Today’s Focus: Five Lies You Believed This Morning and the Truth That Sets You Free
Before You Read Further
This Tuesday morning you woke up and within minutes, lies started playing in your head.
You might not have recognized them as lies. They felt like facts. Like realistic assessments of your situation. Like honest evaluations of yourself.
But they were lies. And you believed them. And those beliefs are shaping how you’ll live this entire day unless something interrupts the pattern.
This post is that interruption. We’re going to identify five common lies Christians believe, expose why they’re false, and replace them with biblical truth that actually sets you free.
You might recognize all five. You might only relate to one or two. Either way, identifying the lie you’re believing today is first step toward living in freedom instead of bondage.
Ready? Let’s uncover what you’ve been believing that God never said.
Lie Number One: “I’ve Messed Up Too Much for God to Use Me”
How This Lie Sounds in Your Head
“I’ve made too many mistakes. I’ve failed too many times. I’ve sinned in ways that disqualify me from being used by God. Maybe He still loves me, but He certainly can’t use someone with my track record. I’ve wasted too many opportunities. I’m too damaged. Too broken. Too far gone.”
Why You Believe It
Your past is real. The failures actually happened. The sins were genuinely committed. The consequences are still playing out. So the conclusion seems logical: someone with your history can’t be useful to God.
Plus you’ve internalized message that God only uses people who have it together. The ones who never struggled. The ones who got it right from the beginning. The ones without embarrassing pasts or visible scars.
The Truth Scripture Actually Says
“But God chose what is foolish in the world to shame the wise; God chose what is weak in the world to shame the strong; God chose what is low and despised in the world, even things that are not, to bring to nothing things that are.”
1 Corinthians 1:27-28 (ESV)
God specializes in using people nobody else would choose.
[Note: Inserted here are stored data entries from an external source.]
-- ==== Sys2Proof/Machine/Mantle.lean ====
section
/-! DEFINITION. Shoot-downs with the home fence and the atomics that wait for a migration (08 R184; 12 R258, R259; 17 R368), SHMAP at
its Buckle (12 R250, R251), PAGEREQ's record and SIGNAL (17 R361, R369; 15 R297). -/

namespace Sys2Proof.Machine

/-! ## What a SHOOT matches (R367) -/

/-- The page that maps an address is of 128 MiB, in the tables as they stand. -/
def State.mapsBig (s : State) (w : Who) (va : Int) : Bool :=
  match s.walk w (va56 va) with
  | .leaf _ big => big
  | _ => false

/-- A virtual address lies in what the operands name: for PAGE, in the page that maps e40. -/
def State.shootHits (s : State) (w : Who) (k : ShootKind) (e40 e41 : Word) (va : Int) : Bool :=
  let a := vaOf e40
  let size : Int := if s.mapsBig w a then 0x8000000 else 0x8000
  match k with
  | .tenant => true
  | .page => va / size = a / size
  | .range => a ≤ va && va < a + (field e41 23 0 * 0x8000 : Nat)

/-- A TLB entry maps a byte of it; addresses are signed, so that a range may run from below 0 past it (08 R181). -/
def shootEntry (k : ShootKind) (tenant : Nat) (e40 e41 : Word) (e : TlbEnt) : Bool :=
  let size := if e.big then 0x8000000 else 0x8000
  let first := signedOf 56 (e.page * size)
  let lo := vaOf e40
  let n := match k with
    | .range => field e41 23 0 * 0x8000
    | _ => 1
  e.tenant = tenant && (k = .tenant || (first < lo + (n : Nat) && lo < first + (size : Nat)))

/-- The leaf now, in the tables. -/
def State.leafMigrating (s : State) (w : Who) (va : Int) : Bool :=
  match s.walk w (va56 va) with
  | .leaf e _ => pteRes e = 3
  | _ => false

/-- SHOOT.PAGE of a page under migration carries the fence request (R368). -/
def State.fencing (s : State) (a : Acc) : Bool :=
  match a.op with
  | .shoot .page e40 _ => s.leafMigrating a.who (vaOf e40)
  | _ => false

/-- Words that a Buckle operation on its way has for its home. -/
def AccOp.wordVas : AccOp → List Int
  | .atom _ _ va .. | .red _ _ va .. | .arrive va | .count va .. => [vaOf va]
  | _ => []

/-- Accesses that the shoot-down waits for: those that used a dropped entry and have not performed (R184), and Buckle operations whose turn has
come. What a Buckle queues or holds for its index is excepted. -/
def State.shootUsers (s : State) (a : Acc) (k : ShootKind) (e40 e41 : Word) : List Nat :=
  s.users (shootEntry k a.who.tenant e40 e41) ++ (s.accs.filter fun x => x.id != a.id && x.who.tenant = a.who.tenant && x.queued.isNone
    && !x.posted && s.ordered x && x.released && x.op.wordVas.any (s.shootHits a.who k e40 e41)).map (·.id)

/-- Operations that wait for the end of a migration may be sent once the leaf is no longer MIGRATING (R258 step 6). -/
def State.letGo (s : State) (a : Acc) (k : ShootKind) (e40 e41 : Word) : State :=
  { s with accs := s.accs.map fun (x : Acc) => match x.op.word? with
      | some va =>
        if x.queued = some false && x.who.tenant = a.who.tenant && s.shootHits a.who k e40 e41 (vaOf va) && !s.leafMigrating x.who (vaOf va)
        then { x with queued := some true } else x
      | none => x }

/-- Sessions pass to the new home Buckle (R259). -/
def State.moveSessions (s : State) (a : Acc) (k : ShootKind) (e40 e41 : Word) : State :=
  { s with sessions := s.sessions.map fun (x : Session) =>
      if x.tenant = a.who.tenant && s.shootHits a.who k e40 e41 (vaOf x.va) && !s.leafMigrating a.who (vaOf x.va) then
        match s.translate a.who .copyRead false (vaOf x.va) 4 with
        | .ok l => { x with peer := l.peer?, pa := l.pa }
        | _ => x
      else x }

/-- The entries are dropped, and what used them is noted: the shoot-down waits for that (R184). -/
def State.shootDrop (s : State) (a : Acc) (k : ShootKind) (e40 e41 : Word) : State :=
  let m := shootEntry k a.who.tenant e40 e41
  let l := s.shootUsers a k e40 e41
  let s := (s.shootDown m).retranslate m
  { s with accs := s.accs.map fun (x : Acc) => if x.id = a.id then { x with posted := true, deps := l } else x }

/-- The shoot-down completes. A Buckle holds no word apart from memory here, so that step 2 of R258 has nothing to write back. -/
def State.shootEnd (s : State) (a : Acc) (k : ShootKind) (e40 e41 : Word) : State :=
  (((s.letGo a k e40 e41).moveSessions a k e40 e41).finishAcc a)

/-- The shoot-down (R184): in its turn it drops the entries; once what used them has performed, it completes. -/
def State.shootPerform (s : State) (a : Acc) (k : ShootKind) (e40 e41 : Word) : State :=
  if a.posted then s.shootEnd a k e40 e41
  else
    let t := s.shootDrop a k e40 e41
    if (s.shootUsers a k e40 e41).isEmpty then t.shootEnd a k e40 e41 else t

/-- Sessions that a peer's frame address opened on the page take the address by which the tenant maps it, so that they move with it (R259). -/
def State.nameSessions (s : State) (a : Acc) (e40 : Word) : State :=
  match s.translate a.who .copyRead false (vaOf e40) 1 with
  | .ok l =>
    let size := if s.mapsBig a.who (vaOf e40) then 0x8000000 else 0x8000
    { s with sessions := s.sessions.map fun (x : Session) =>
        if x.peer = l.peer? && x.va = frameVa && x.pa / size = l.pa / size then
          { x with tenant := a.who.tenant, va := pcOf (vaOf e40 / (size : Nat) * (size : Nat) + (x.pa % size : Nat)) }
        else x }
  | _ => s

/-- HOME_FENCE_REQUEST: the shoot-down of a page under migration, once the home Buckle has applied what was on its way (R258). -/
def State.homeFence (s : State) (id : Nat) : Option State :=
  match s.acc? id with
  | none => none
  | some a =>
    if !a.released || !s.depsDone a || !s.fencing a then none
    else match a.op with
      | .shoot k e40 e41 => some ((s.nameSessions a e40).shootPerform a k e40 e41)
      | _ => none

def execHomeFenceRequest (id : Nat) (s : State) : Host.Outcome State Fault Refusal := .next ((s.homeFence id).getD s)

/-- QUEUED_ATOMIC_RESEND: the oldest operation that its die's Buckle may send goes out (R258 step 6). -/
def State.resend (s : State) (id : Nat) : Option State :=
  match s.acc? id with
  | none => none
  | some a =>
    let mine := s.accs.filter fun x => x.queued = some true && tileDie x.who.tile = tileDie a.who.tile
    if mine.head? = some a then
      some { s with accs := s.accs.map fun (x : Acc) => if x.id = id then { x with queued := none } else x }
    else none

def execQueuedAtomicResend (id : Nat) (s : State) : Host.Outcome State Fault Refusal := .next ((s.resend id).getD s)

/-! ## SHMAP (R250, R251) -/

/-- A dimension of an image: (X, B, SPLIT, P, LSTR), and whether its fields are allowed. -/
def imageDim (rank d : Nat) (w0 w1 : Word) : Bool :=
  let x := field w0 63 32
  let b := field w0 31 0
  let split := field w1 63 62
  let p := field w1 61 55
  if rank ≤ d then w0 = 0 && w1 = 0
  else
    field w1 54 48 = 0 && x != 0 && split != 3 && 1 ≤ p && p ≤ 64
      && (if split = 0 then b = 0 && p = 1 else b != 0)
      && (split != 1 || ((p - 1) * b < x && x ≤ p * b))

/-- An owner of an image. -/
def imageOwner (nown o : Nat) (w0 w1 : Word) : Bool :=
  if nown ≤ o then w0 = 0 && w1 = 0
  else isCanonical w0 && field w0 5 0 = 0 && field w1 63 16 = 0 && field w1 7 2 = 0

/-- An entry image; none where it is malformed. The owner TENANT is not part of it. -/
def parseImage (bytes : List Byte) : Option MEnt :=
  let w (off : Nat) : Word := BitVec.ofNat 64 (numOf ((bytes.drop off).take 8))
  let rank := field (w 0) 31 29
  let nown := field (w 0) 6 0
  let dims := (List.range 6).map fun d => (w (0x10 + 16 * d), w (0x18 + 16 * d))
  let owners := (List.range 64).map fun o => (w (0x80 + 16 * o), w (0x88 + 16 * o))
  let live := dims.take rank
  let ps := live.map fun d => field d.2 61 55
  let ok := rank ≤ 6 && field (w 0) 28 7 = 0 && w 8 = 0 && w 0x70 = 0 && w 0x78 = 0
    && (if rank = 0 then nown = 0 else 1 ≤ nown && nown ≤ 64 && ps.foldl (· * ·) 1 = nown)
    && ((List.range 6).zip dims).all (fun x => imageDim rank x.1 x.2.1 x.2.2)
    && ((List.range 64).zip owners).all (fun x => imageOwner nown x.1 x.2.1 x.2.2)
  if !ok then none
  else some {
    version := (w 0 >>> 32).setWidth 32, rank := rank
    x := live.map fun d => field d.1 63 32, b := live.map fun d => field d.1 31 0
    split := live.map fun d => field d.2 63 62, p := ps, lstr := live.map fun d => field d.2 47 0
    obase := (owners.take nown).map (·.1), peern := (owners.take nown).map fun o => field o.2 15 8
    odie := (owners.take nown).map fun o => field o.2 1 0, tenant := none }

/-- An SHMAP error, reported as a copy engine error at DRAIN.HBM. -/
def State.shmapError (s : State) (a : Acc) (va : Word) : State := (s.drainFault a (some .hbm) ⟨0x13, 2, .sy, va⟩).finishAcc a

/-- The comparison and the install on every replica. -/
def State.installImage (s : State) (a : Acc) (ment : Nat) (va : Word) (bytes : List Byte) : State :=
  let e := s.mantle.read .reset ment
  match parseImage bytes with
  | none => s.shmapError a va
  | some m =>
    let m := { m with tenant := e.tenant }
    if e.tenant != some a.who.tenant then s.shmapError a va
    else if m = e then s.finishAcc a
    else if m.version != e.version + 1 then s.shmapError a va
    else { s with mantle := s.mantle.write .reset ment m }.finishAcc a

/-- A part of an image as it is read: the decoder meets its lines, and a refusal is logged, of this package's ownership check or of a peer's
(14 R279; 08 R180; 15 R302). -/
def State.meetRead (s : State) (w : Who) (n : Nat) : XRes → State
  | .ok (.phys pa) => s.meet pa n
  | .ok (.peer p pa) => if s.refused w n (.ok (.peer p pa)) then s.log (.peerRefused p pa) else s
  | .fault f => s.logFault f 0
  | _ => s

/-- SHMAP_INSTALL: the image is read part by part under the context's translation. -/
def State.shmapStep (s : State) (id : Nat) : Option State :=
  match s.acc? id with
  | none => none
  | some a =>
    match a.op with
    | .shmap ment va =>
      if !a.released || !s.depsDone a then none
      else if !isCanonical va || va.toNat % 128 ≠ 0 then some (s.shmapError a va)
      else
        let ps := parts (vaOf va) 1152
        let rs := ps.map fun p => (p, s.translate a.who .copyRead false p.1 p.2)
        let poison := rs.any fun r => match r.2 with
          | .poison _ => true
          | .ok l => s.locPoisoned l r.1.2
          | _ => false
        let bad := rs.any fun r => match r.2 with
          | .ok l => s.refused a.who r.1.2 (.ok l)
          | .poison _ => false
          | _ => true
        let s := rs.foldl (fun s r => (s.meetWalk a.who (va56 r.1.1)).meetRead a.who r.1.2 r.2) s
        if poison then some ((s.finishAcc a).consumeAcc a)
        else if bad then some (s.shmapError a va)
        else
          let bytes := rs.flatMap fun r => match r.2 with
            | .ok l => s.readLoc l r.1.2
            | _ => []
          some (s.installImage a ment va bytes)
    | _ => none

def execShmapInstall (id : Nat) (s : State) : Host.Outcome State Fault Refusal := .next ((s.shmapStep id).getD s)

/-! ## SIGNAL and PAGEREQ (15 R297; 17 R361, R369) -/

/-- Set bit v of SPEND in every function of a tenant; a bit going from 0 to 1 raises vector 1. -/
def State.setSpend (s : State) (tenant v : Nat) : State :=
  (s.tenantFns tenant).foldl
    (fun s f =>
      let was := bit (s.fn f).spend v
      let s := s.mapFn f fun x => { x with spend := x.spend ||| BitVec.ofNat 256 (2 ^ v) }
      if was then s else s.raiseIrq f 1) s

/-- SIGNAL_DELIVER. -/
def State.signalStep (s : State) (id : Nat) : Option State :=
  match s.acc? id with
  | none => none
  | some a =>
    match a.op with
    | .signal v => if !a.released || !s.depsDone a then none else some ((s.setSpend a.who.tenant v).finishAcc a)
    | _ => none

def execSignalDeliver (id : Nat) (s : State) : Host.Outcome State Fault Refusal := .next ((s.signalStep id).getD s)

/-- The request record (R361). -/
def pagereqBytes (va count node cookie : Nat) : List Byte := bytesOf 8 va ++ bytesOf 8 count ++ bytesOf 8 node ++ bytesOf 8 cookie

/-- PAGEREQ_RECORD: the record is written, then the vector's bit is set. -/
def State.pagereqStep (s : State) (id : Nat) : Option State :=
  match s.acc? id with
  | none => none
  | some a =>
    match a.op with
    | .pagereq va count cookie rec vec =>
      if !a.released || !s.depsDone a then none
      else
        match s.writeParts a.who false [⟨vaOf rec, none, pagereqBytes va.toNat count.toNat (a.who.node.getD 0) cookie.toNat⟩] with
        | .held => none
        | .poison s => some ((s.finishAcc a).consumeAcc a)
        | .bad s l => some ((s.reportFaults a .sy l).finishAcc a)
        | .done s => some ((s.setSpend a.who.tenant vec).finishAcc a)
    | _ => none

def execPagereqRecord (id : Nat) (s : State) : Host.Outcome State Fault Refusal := .next ((s.pagereqStep id).getD s)

end Sys2Proof.Machine
end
The foolish. The weak. The despised. The ones who look like terrible candidates. He does this intentionally so it’s obvious the power is His, not theirs.
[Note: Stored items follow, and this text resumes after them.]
-- ==== Sys2Proof/Machine/Step.lean ====
section
/-! DEFINITION. One step of the machine, and placing an instruction for it. -/

namespace Sys2Proof.Machine

/-- One step. What the agenda names happens first; a package without power gets it; then what the device does of its own accord; then the
turns of the contexts that hold issue; with nothing left to do in this clock, the next clock (log entry 1). -/
def step (s : State) : Host.Outcome State Fault Refusal :=
  match s.agenda with
  | i :: rest => if deviceStep i then exec i { s with agenda := rest } else .next { s with agenda := rest }
  | [] =>
    if !s.ready && s.failStep.isNone then exec (.powerOn ⟨none, [], []⟩) s
    else
      match s.autoEvent with
      | some i => exec i s
      | none =>
        match s.round with
        | key :: rest => s.contextTurn key rest
        | [] => .next s.tick

/-- The state with a bundle of the given bits where the next step fetches. -/
def State.withFetchWord (s : State) (nbits w : Nat) : State := s.placeBundle nbits w

end Sys2Proof.Machine
end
Biblical Evidence: Moses murdered someone. God used him to deliver Israel. David committed adultery and murder. God called him a man after His own heart. Peter denied Jesus three times. God made him foundational leader of the church. Paul persecuted Christians. God transformed him into greatest missionary.
Your disqualifications in human eyes are often your qualifications in God’s economy. Your brokenness is where His power shows up most clearly. Your past failures don’t prevent future usefulness. They provide platform for displaying grace.
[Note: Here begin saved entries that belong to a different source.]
/-- Aging, periods and budgets of time. At a package time past a further multiple of 100,000 ns every READY or RUNNING node takes the effective
priority of that multiple; past a further multiple of 1,000,000 ns every BTIME count is zero and no node is background; a node whose chain has used
up a block's BTIME becomes background. Otherwise nothing changes (R56, R77, R78). -/
def Sys2Proof.Claims.PrioritiesFollowTheirPeriods : Prop :=
  ∀ s : State,
    (s.now / 100000 ≤ s.aging → exec .priorityAging s = .next s)
    ∧ (s.aging < s.now / 100000 → let at_ := s.now / 100000 * 100000
        exec .priorityAging s = .next { s with
          aging := s.now / 100000
          nodes := s.nodes.map fun p => if s.recState p.1 = 2 ∨ s.recState p.1 = 3
            then (p.1, { p.2 with eff := min p.2.pcap (p.2.prio + (at_ - s.recReady p.1) / 100000) }) else p })
    ∧ (s.now / 1000000 ≤ s.period → exec .schedulingPeriod s = .next s)
    ∧ (s.period < s.now / 1000000 → exec .schedulingPeriod s = .next { s with
        period := s.now / 1000000, btime := [], nodes := s.nodes.map fun p => (p.1, { p.2 with background := false }) })
    ∧ (∀ addr, ∃ l, exec (.btimeExhausted addr) s = .next { s with nodes := l } ∧ l.length = s.nodes.length
        ∧ ∀ (i : Nat) (p : Nat × Node), s.nodes[i]? = some p →
          (usedUp s addr p.2 → l[i]? = some (p.1, { p.2 with background := true })) ∧ (¬ usedUp s addr p.2 → l[i]? = some p))

/-- When a new group is placed, each of its contexts starts in the initial state that R53's table gives, before its first bundle at lc 0: the first
group in the order of R79, whose budgets admit it and for which a place is found, takes that place; its node's record is RUNNING, no other context
changes, and no byte of memory outside the record's first word. -/
def Obligations.GroupsStartInTheInitialState : Prop :=
  ∀ (s : State) (d : Nat) (w : Waiting) (rest : List Waiting) (p : Place), nothingToClear s d → s.waiting d = w :: rest → w.saved = [] →
    s.admits w [] = true → s.findBoth w = some (p, none) → 0 < w.node.pk.w → 0 < w.node.pk.h →
    ∃ t g, exec (.groupPlace d) s = .next t
      ∧ t.group? s.nextId = some g ∧ g.node = w.id ∧ g.grid = w.grid ∧ g.place = some p ∧ g.die = p.die
      ∧ (∀ dx < w.node.pk.w, ∀ dy < w.node.pk.h, ∃ c, t.ctx? (keyAt p dx dy) = some c ∧ c.status = .ready ∧ c.grp = s.nextId ∧ c.node = w.id
          ∧ c.dx = dx ∧ c.dy = dy ∧ c.pk = w.node.pk ∧ startsAs c w.node w.grid dx dy)
      ∧ (∀ key, (∀ dx < w.node.pk.w, ∀ dy < w.node.pk.h, key ≠ keyAt p dx dy) → t.ctx? key = s.ctx? key)
      ∧ t.recState w.id = 3 ∧ memoryOutside s t w.id 8
      ∧ (∀ n, s.node? w.id = some n → ∃ n', t.node? w.id = some n' ∧ n'.nextGrid = n.nextGrid + 1)
      ∧ t.queues = s.queues ∧ t.accs = s.accs

/-- Groups resume, make room and go. A saved group takes its place again with every register of its contexts as saved, each READY unless EXITED; a
group that does not fit claims the best room and its occupants are asked to stop; a group that has finished leaves, and no context of it stays
(R60, R80, R81, R277). A group not saved PDL ns after the request is stopped by force at its next bundle boundaries; a stopped group with nothing
outstanding, 64 ns after its last bundle, is saved: its contexts are kept as they stand and leave their tiles, and its messages stay on their way
(R63, R64, R274 to R276). Which groups are asked to make room is the model's reading (log entry 8), and so is that a save waits for every access of
the group, released effects too (log entry 29). -/
def Obligations.GroupsStopAreSavedAndResume : Prop :=
  ∀ (s : State),
    (∀ (d : Nat) (w : Waiting) (rest : List Waiting), nothingToClear s d → s.waiting d = w :: rest →
      (∀ g grp p, w.saved = [g] → s.admits w [] = true → s.findBoth w = some (p, none) → s.group? g = some grp → Tab.sorted grp.saved = true →
        (∀ a ∈ grp.saved, a.1 % 8 < w.node.pk.w ∧ a.1 / 8 < w.node.pk.h) →
        ∃ t grp', exec (.groupPlace d) s = .next t ∧ t.group? g = some grp' ∧ grp'.place = some p ∧ grp'.saved = []
          ∧ ∀ i x, grp.saved.find i = some x → ∃ c, t.ctx? (keyAt p (i % 8) (i / 8)) = some c ∧ sameRegisters x c
              ∧ c.status = (if x.status = .exited then .exited else .ready))
      ∧ (w.node.background = false → (s.admits w [] = true → s.findBoth w = none) → ∀ r, bestRoom (s.rooms w) = some r →
        ∃ t, exec (.groupPlace d) s = .next t ∧ (t.die d).claim = some ⟨w.id, w.grid, r.place, r.twin, r.set⟩
          ∧ ∀ g ∈ r.set, ∀ x, s.group? g = some x → ∃ y, t.group? g = some y ∧ y.stop = x.stop.or (some (s.now, false))))
    ∧ (∀ (d : Nat) (p : Nat × Group), (∀ q ∈ s.nodes, ofDie d q → s.poisoned q.1 64 = false) →
        s.groups.find? (fun q => (s.nodes.filter fun n => n.2.queue / 4096 = d).any (fun n => n.1 = q.2.node) && s.finished q.1) = some p →
        ∃ t, exec (.groupPlace d) s = .next t ∧ t.group? p.1 = none ∧ ∀ q ∈ t.ctxs, q.2.grp ≠ p.1)
    ∧ (∀ (g t : Nat) (x : Group) (n : Node), s.group? g = some x → s.node? x.node = some n → x.stop = some (t, false) → x.place ≠ none →
      (s.now ≤ t + n.pdl → exec (.forcedPreempt g) s = .next s)
      ∧ (t + n.pdl < s.now → ∃ u y, exec (.forcedPreempt g) s = .next u ∧ u.group? g = some y ∧ y.stop = some (s.now, true)
          ∧ ∀ key c, s.ctx? key = some c → c.grp = g → stoppable c → ∃ c', u.ctx? key = some c' ∧ c'.status = .stopped ∧ sameRegisters c c'))
    ∧ (∀ (g : Nat) (x : Group), s.group? g = some x → x.twin = none → x.place ≠ none → x.stop ≠ none →
      (∀ p ∈ s.ctxs, p.2.grp = g → (p.2.status = .stopped ∨ p.2.status = .exited) ∧ (∀ q ∈ p.2.pend, q.reply ≠ none)
        ∧ ∀ q ∈ s.ctxs, q.2.grp = g → 8 * q.2.dy + q.2.dx = 8 * p.2.dy + p.2.dx → q = p) →
      (∃ p ∈ s.ctxs, p.2.grp = g ∧ p.2.status = .stopped) → (∀ a ∈ s.accs, a.grp ≠ g) → x.issued + 96 ≤ s.clock →
      ∃ t y, exec (.groupSave g) s = .next t ∧ t.group? g = some y ∧ y.place = none ∧ y.stop = none
        ∧ (∀ p ∈ s.ctxs, p.2.grp = g → y.saved.find (8 * p.2.dy + p.2.dx) = some p.2)
        ∧ (∀ p ∈ t.ctxs, p.2.grp ≠ g) ∧ t.flights = s.flights ∧ t.accs = s.accs)
    ∧ (∀ (g : Nat), (∃ a ∈ s.accs, a.grp = g) → exec (.groupSave g) s = .next s)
Replace the Lie: “My past doesn’t disqualify me. God’s power is made perfect in my weakness. He uses broken people to accomplish His purposes.”
Lie Number Two: “Everyone Else Has This Figured Out Except Me”
How This Lie Sounds in Your Head
“Why is this so hard for me when everyone else seems fine? Other people have their lives together. They’re not struggling like I am. They’re not doubting like I doubt. They’re not failing like I fail. Something must be wrong with me that I can’t get it right like they have.”
Why You Believe It
You compare your messy internal reality to everyone else’s curated external presentation. You know every detail of your struggles because you live them. You see only polished highlights of others’ lives because that’s what they show.
Social media amplifies this. You see their vacation photos, not their arguments. Their career achievements, not their insecurities. Their smiling family pictures, not their difficult conversations. The comparison is fundamentally unfair but you don’t recognize that in the moment.
The Truth Scripture Actually Says
“For all have sinned and fall short of the glory of God.”
Romans 3:23 (ESV)
Everyone is struggling. Everyone is falling short. Everyone is dealing with something. The people who look like they have it together are just better at hiding their struggles or you’re seeing them in season where things are going well.
Reality Check: That person who seems so spiritually mature? They’re struggling with something you don’t see. That couple whose marriage looks perfect? They’ve had fights you don’t know about. That leader who seems so confident? They’re battling insecurities they don’t broadcast.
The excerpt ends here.